_Task directions_
Using the data below, return the stretch from the line that contains "shows it. -/" through the line that contains "master (R427). -/", both included, exactly as it stands and nothing beyond it.

Collection entries
================

-- ==== Sys2Proof/Machine/Eyelets.lean ====
section
/-! DEFINITION. Eyelets and Thimbles (chapter 16): posts, takes, the notices to receivers, acquires and releases. -/

namespace Sys2Proof.Machine

/-! ### Eyelets -/

/-- Whether an Eyelet channel holds a word. -/
def State.eyHolds (s : State) (n : Nat) : Bool := s.flag (Fld.EY_CH_n_STAT_FULL n)

/-- The receiver code of a channel (R423). -/
def State.eyRcv (s : State) (n : Nat) : Nat := s.rd (Fld.EY_CH_n_CFG_RCV n)

/-- Whether a source of HART_1's external interrupt is active: a full Eyelet of the lanes (R423), a bit of SH.IRQ (R414), a fired compare
unit with IRQ (R192). -/
def State.serviceLevel (s : State) : Bool :=
  (List.range 32).any (fun n => s.eyHolds n && s.eyRcv n == 0) || s.rd Fld.SH_IRQ_CH != 0
    || (List.range 16).any (fun n => s.regBit Reg.TB_STATUS (16 + n) && s.flag (Fld.TB_CMP_n_CFG_IRQ n))

/-- The external interrupt of HART_1 follows its sources in every lane. -/
def State.syncService (s : State) : State :=
  if s.serviceLevel then s.raiseService else lanes.foldl (fun t l => t.drop l .h1 11) s

/-- A channel holds a word, or none; FULL shows it (R431). -/
def State.eyPut (s : State) (n : Nat) (w : Option Word) : State :=
  ((((s.setReg (Reg.EY_CH_n_MSG n) (w.getD 0)).setReg (Reg.EY_CH_n_PEEK n) (w.getD 0)).wrB (Fld.EY_CH_n_STAT_FULL n) w.isSome).wrBit
    Reg.EY_FULL n w.isSome)

/-- A stored word reaches its receiver (R423, R426): the EY interrupt of HART_1, with the wake request in depot sleep; the host alert; the
event notice, with which the junction takes the word; nothing for the Shuttle. -/
def State.eyNotice (s : State) (n : Nat) (w : Word) : State :=
  match s.eyRcv n with
  | 0 => { s.raiseService with wakeReq := s.wakeReq || s.flag Fld.JC_MOD_STATUS_SLEEP }
  | 1 => s.set1 Fld.JC_HOST_ALERT_EY
  | 2 => (s.notify 2 n 0 s.clk.net w).eyPut n none
  | _ => s

/-! ### Contests within one jc -/

/-- The place of a requester in the order of R425 and R428: the host port, the lanes, the Shuttle channels, the Gusset bridge. -/
def placeOf : Initiator → Nat
  | .host => 0
  | .hart l _ => 1 + l.num
  | .shuttle c => 4 + c
  | .gusset => 20

/-- How far a place stands behind the one after the winner of the last contest; before any contest the order begins with the host port
(DESIGN CHOICE, log entry 93). -/
def turn (base : Option Nat) (p : Nat) : Nat := match base with
  | some b => (p + 20 - b) % 21
  | none => p

/-- The first of the requests in the order of a contest. -/
def firstOf (base : Option Nat) : List (Nat × Word) → Option (Nat × Word)
  | [] => none
  | x :: xs => match firstOf base xs with
    | some y => if turn base y.1 < turn base x.1 then some y else some x
    | none => some x

/-- What was asked of an Eyelet channel or a Thimble (key 64 + n) in this jc. -/
def State.contest (s : State) (key : Nat) : Contest :=
  match lookupN s.contests key with
  | some c =>
    if c.at_ = s.clk.uptime then c
    else { at_ := s.clk.uptime, base := if c.contested then c.win else c.base, win := none, contested := false, late := [], clean := true }
  | none => { at_ := s.clk.uptime, base := none, win := none, contested := false, late := [], clean := true }

/-- Note what was asked in this jc. -/
def State.putContest (s : State) (key : Nat) (c : Contest) : State := { s with contests := setN s.contests key c }

/-- A post finds an Eyelet channel full or disabled: the word is discarded, REFUSED set, and REFUSALS counts (R425). -/
def State.eyRefuse (s : State) (n : Nat) : State := (s.set1 (Fld.EY_CH_n_STAT_REFUSED n)).bump (Fld.EY_CH_n_STAT_REFUSALS n)

/-- A word is stored in an empty Eyelet channel, and its receiver hears of it (R425, R426). -/
def State.eyStore (s : State) (n : Nat) (w : Word) : State := ((s.eyPut n (some w)).bumpW (Fld.EY_CH_n_STAT_POSTS n)).eyNotice n w

/-- A post to an Eyelet channel by the requester at a place (R425), and whether it was stored; a full or disabled channel refuses it. Of two
posts to an empty channel in one jc the first in the contest's order is stored; a word that the Treadle took or the bridge posted stays
(DESIGN CHOICE, log entry 93). -/
def State.eyPost (s : State) (p n : Nat) (w : Word) : State × Bool :=
  let j := s.contest n
  if !s.flag (Fld.EY_CH_n_CFG_EN n) then (s.eyRefuse n, false)
  else match j.win with
    | some q =>
      let first := s.eyHolds n && decide (q ≠ 20) && decide (turn j.base p < turn j.base q)
      (((if first then s.eyPut n (some w) else s).eyRefuse n).putContest n
        { j with win := some (if first then p else q), contested := true }, first)
    | none =>
      if s.eyHolds n then
        ((s.eyRefuse n).putContest n { j with late := j.late ++ [(p, w)], clean := if j.late.isEmpty then !s.flag (Fld.EY_CH_n_STAT_REFUSED n) else j.clean },
         false)
      else ((s.eyStore n w).putContest n { j with win := some p }, true)

/-- Whether a receiver finds a word to take: one that the channel held before this jc's posts (R425). -/
def State.eyReady (s : State) (n : Nat) : Bool := s.eyHolds n && (s.contest n).win.isNone

/-- The word of a full channel is taken (R423); a post that the channel refused in the same jc is then stored (R425). -/
def State.eyTake (s : State) (n : Nat) : State :=
  let j := s.contest n
  let s1 := s.eyPut n none
  match firstOf j.base j.late with
  | some (p, w) =>
    let s2 := s1.wr (Fld.EY_CH_n_STAT_REFUSALS n) (s1.rd (Fld.EY_CH_n_STAT_REFUSALS n) - 1)
    let s3 := if j.clean && decide (j.late.length = 1) then s2.wr (Fld.EY_CH_n_STAT_REFUSED n) 0 else s2
    (s3.eyStore n w).putContest n { j with win := some p, contested := decide (1 < j.late.length), late := [] }
  | none => s1

/-- Whether an initiator is the receiver that takes a channel's message by reading it (R423). -/
def State.eyTaker (s : State) (i : Initiator) (n : Nat) : Bool :=
  match i with
  | .hart l .h1 => s.eyRcv n == 0 && decide (s.svcMaster = some l)
  | .host => s.eyRcv n == 1
  | _ => false

/-- A read of EY.CH_n_MSG (R423): the word, taken when the reader is the receiver; a word posted in the same jc to the empty channel is not
taken, and the read returns zero (R425). -/
def State.eyRead (s : State) (i : Initiator) (n : Nat) : State × Word :=
  if s.eyTaker i n then
    if s.eyReady n then ((s.eyTake n).syncService, s.reg (Reg.EY_CH_n_MSG n)) else (s, 0)
  else (s, s.reg (Reg.EY_CH_n_MSG n))

/-- EYELET_POST (R425, R424, R426). -/
def execEyeletPost (i : Initiator) (n : Fin 32) (w : Word) (s : State) : Host.Outcome State Fault Refusal :=
  .next (s.regCmdRaw i (Reg.EY_CH_n_POST n) (fun t => (t.eyPost (placeOf i) n w).1))

/-- EYELET_TAKE (R423, R424). -/
def execEyeletTake (i : Initiator) (n : Fin 32) (s : State) : Host.Outcome State Fault Refusal :=
  .next (if s.mayRead i (Reg.EY_CH_n_MSG n) then (s.eyRead i n).1.respond i (.data (s.eyRead i n).2) else s.deny i (Reg.EY_CH_n_MSG n))

/-! ### Thimbles -/

/-- The identity of a requester (R427). -/
def thimbleId : Initiator → Nat
  | .host => 1
  | .hart l .h1 => 2 + l.num
  | .shuttle c => 16 + c
  | _ => 0

/-- The owner of a Thimble, 0 when free. -/
def State.thOwner (s : State) (n : Nat) : Nat := s.rd (Fld.EY_TH_n_OWNER n)

/-- Give a Thimble an owner; TH_OWNED shows it. -/
def State.thSet (s : State) (n id : Nat) : State :=
  (s.wr (Fld.EY_TH_n_OWNER n) id).wrBit (if n < 32 then Reg.EY_TH_OWNED_LO else Reg.EY_TH_OWNED_HI) (n % 32) (id != 0)

/-- Whether a reader acquires: the host port, a Shuttle channel, or HART_1 of the service master (R427). -/
def State.thMayAcquire (s : State) (i : Initiator) : Bool :=
  match i with
  | .host | .shuttle _ => true
  | .hart l .h1 => decide (s.svcMaster = some l)
  | _ => false

/-- Whether a requester obtains a Thimble: it is free, or another requester took it in this same jc and stands behind in the order of the
contest (R428). What a Shuttle channel has obtained stays (DESIGN CHOICE, log entry 93). -/
def State.thWins (s : State) (i : Initiator) (n : Nat) : Bool :=
  let j := s.contest (64 + n)
  s.thOwner n == 0 || (match j.win with
    | some q => decide (q < 4) && decide (turn j.base (placeOf i) < turn j.base q)
    | none => false)

/-- The requesters that read a Thimble in this jc read the winner's identity (R428). -/
def State.thTell (s : State) (ps : List Nat) (id : Nat) : State :=
  let who (p : Nat) : Initiator := match Lane.ofNat? (p - 1) with
    | some l => if p = 0 then .host else .hart l .h1
    | none => .host
  ps.foldl (fun t p => t.respond (who p) (.data (BitVec.ofNat 32 id))) s

/-- A requester obtains a Thimble (R427, R428). -/
def State.thGrant (s : State) (i : Initiator) (n : Nat) : State :=
  let j := s.contest (64 + n)
  let late := (match j.win with
    | some q => if s.thOwner n = 0 then [] else [(q, (0 : Word))]
    | none => []) ++ j.late
  ((s.thSet n (thimbleId i)).thTell (late.map (fun x => x.1)) (thimbleId i)).putContest (64 + n)
    { j with win := some (placeOf i), contested := j.contested || !late.isEmpty, late := late }

/-- A read of EY.TH_n (R427): a free Thimble is acquired; the answer is the owner's identity. -/
def State.thRead (s : State) (i : Initiator) (n : Nat) : State × Nat :=
  let j := s.contest (64 + n)
  if s.thMayAcquire i && s.thOwner n != thimbleId i then
    if s.thWins i n then (s.thGrant i n, thimbleId i)
    else (if placeOf i < 4 then s.putContest (64 + n) { j with contested := j.contested || j.win.isSome, late := j.late ++ [(placeOf i, 0)] } else s,
      s.thOwner n)
  else (s, s.thOwner n)

/-- A Thimble is released; a requester that met its owner in the same jc obtains it (R428). -/
def State.thFree (s : State) (n : Nat) : State :=
  let j := s.contest (64 + n)
  match j.win, firstOf j.base j.late with
  | none, some (p, _) =>
    let id := 1 + p
    ((s.thSet n id).thTell (j.late.map (fun x => x.1)) id).putContest (64 + n)
      { j with win := some p, contested := decide (1 < j.late.length) }
  | _, _ => s.thSet n 0

/-- A write of EY.TH_n (R429): a release when the value is both the owner's and the writer's identity. -/
def State.thWrite (s : State) (i : Initiator) (n : Nat) (w : Word) : State :=
  let v := w.toNat % 256
  if v ≠ 0 ∧ v = s.thOwner n ∧ v = thimbleId i then s.thFree n else s.bump Fld.EY_TH_STAT_BAD_RELEASES

/-- Every Thimble of an owner is released automatically (R429). -/
def State.thAuto (s : State) (id : Nat) : State :=
  (List.range 64).foldl (fun t n => if t.thOwner n = id ∧ id ≠ 0 then (t.thFree n).bump Fld.EY_TH_STAT_AUTO_RELEASES else t) s

/-- A write of EY.TH_FORCE_LO or HI (R429): a secure master releases the Thimbles of the set bits. -/
def State.thForce (s : State) (i : Initiator) (high : Bool) (w : Word) : State :=
  if s.secure i then
    (List.range 32).foldl (fun t b => if bitOf w.toNat b then (let n := if high then 32 + b else b; if t.thOwner n = 0 then t else t.thFree n) else t) s
  else s

/-- THIMBLE_ACQUIRE (R427, R428). -/
def execThimbleAcquire (i : Initiator) (n : Fin 64) (s : State) : Host.Outcome State Fault Refusal :=
  .next (if s.mayRead i (Reg.EY_TH_n n) then (s.thRead i n).1.respond i (.data (BitVec.ofNat 32 (s.thRead i n).2)) else s.deny i (Reg.EY_TH_n n))

/-- THIMBLE_RELEASE (R429). -/
def execThimbleRelease (i : Initiator) (n : Fin 64) (w : Word) (s : State) : Host.Outcome State Fault Refusal :=
  .next (s.regCmdRaw i (Reg.EY_TH_n n) (fun t => t.thWrite i n w))

/-- A write of the pair EY.TH_FORCE (R13, R429): the _HI word is held, and a write of the _LO word applies both. -/
def State.thForcePair (s : State) (i : Initiator) (high : Bool) (w : Word) : State :=
  let k := holdKey i Reg.EY_TH_FORCE_HI
  if high then { s with holdW := setN s.holdW k w }
  else match lookupN s.holdW k with
    | some v => (({ s with holdW := dropN s.holdW k } : State).thForce i true v).thForce i false w
    | none => s.thForce i false w

/-- TH_FORCE (R13, R429). -/
def execThForce (i : Initiator) (high : Bool) (w : Word) (s : State) : Host.Outcome State Fault Refusal :=
  .next (s.regCmdRaw i (if high then Reg.EY_TH_FORCE_HI else Reg.EY_TH_FORCE_LO) (fun t => t.thForcePair i high w))

end Sys2Proof.Machine
end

================

_Answer space_
/-- Give a Thimble an owner; TH_OWNED shows it. -/
def State.thSet (s : State) (n id : Nat) : State :=
  (s.wr (Fld.EY_TH_n_OWNER n) id).wrBit (if n < 32 then Reg.EY_TH_OWNED_LO else Reg.EY_TH_OWNED_HI) (n % 32) (id != 0)

/-- Whether a reader acquires: the host port, a Shuttle channel, or HART_1 of the service master (R427). -/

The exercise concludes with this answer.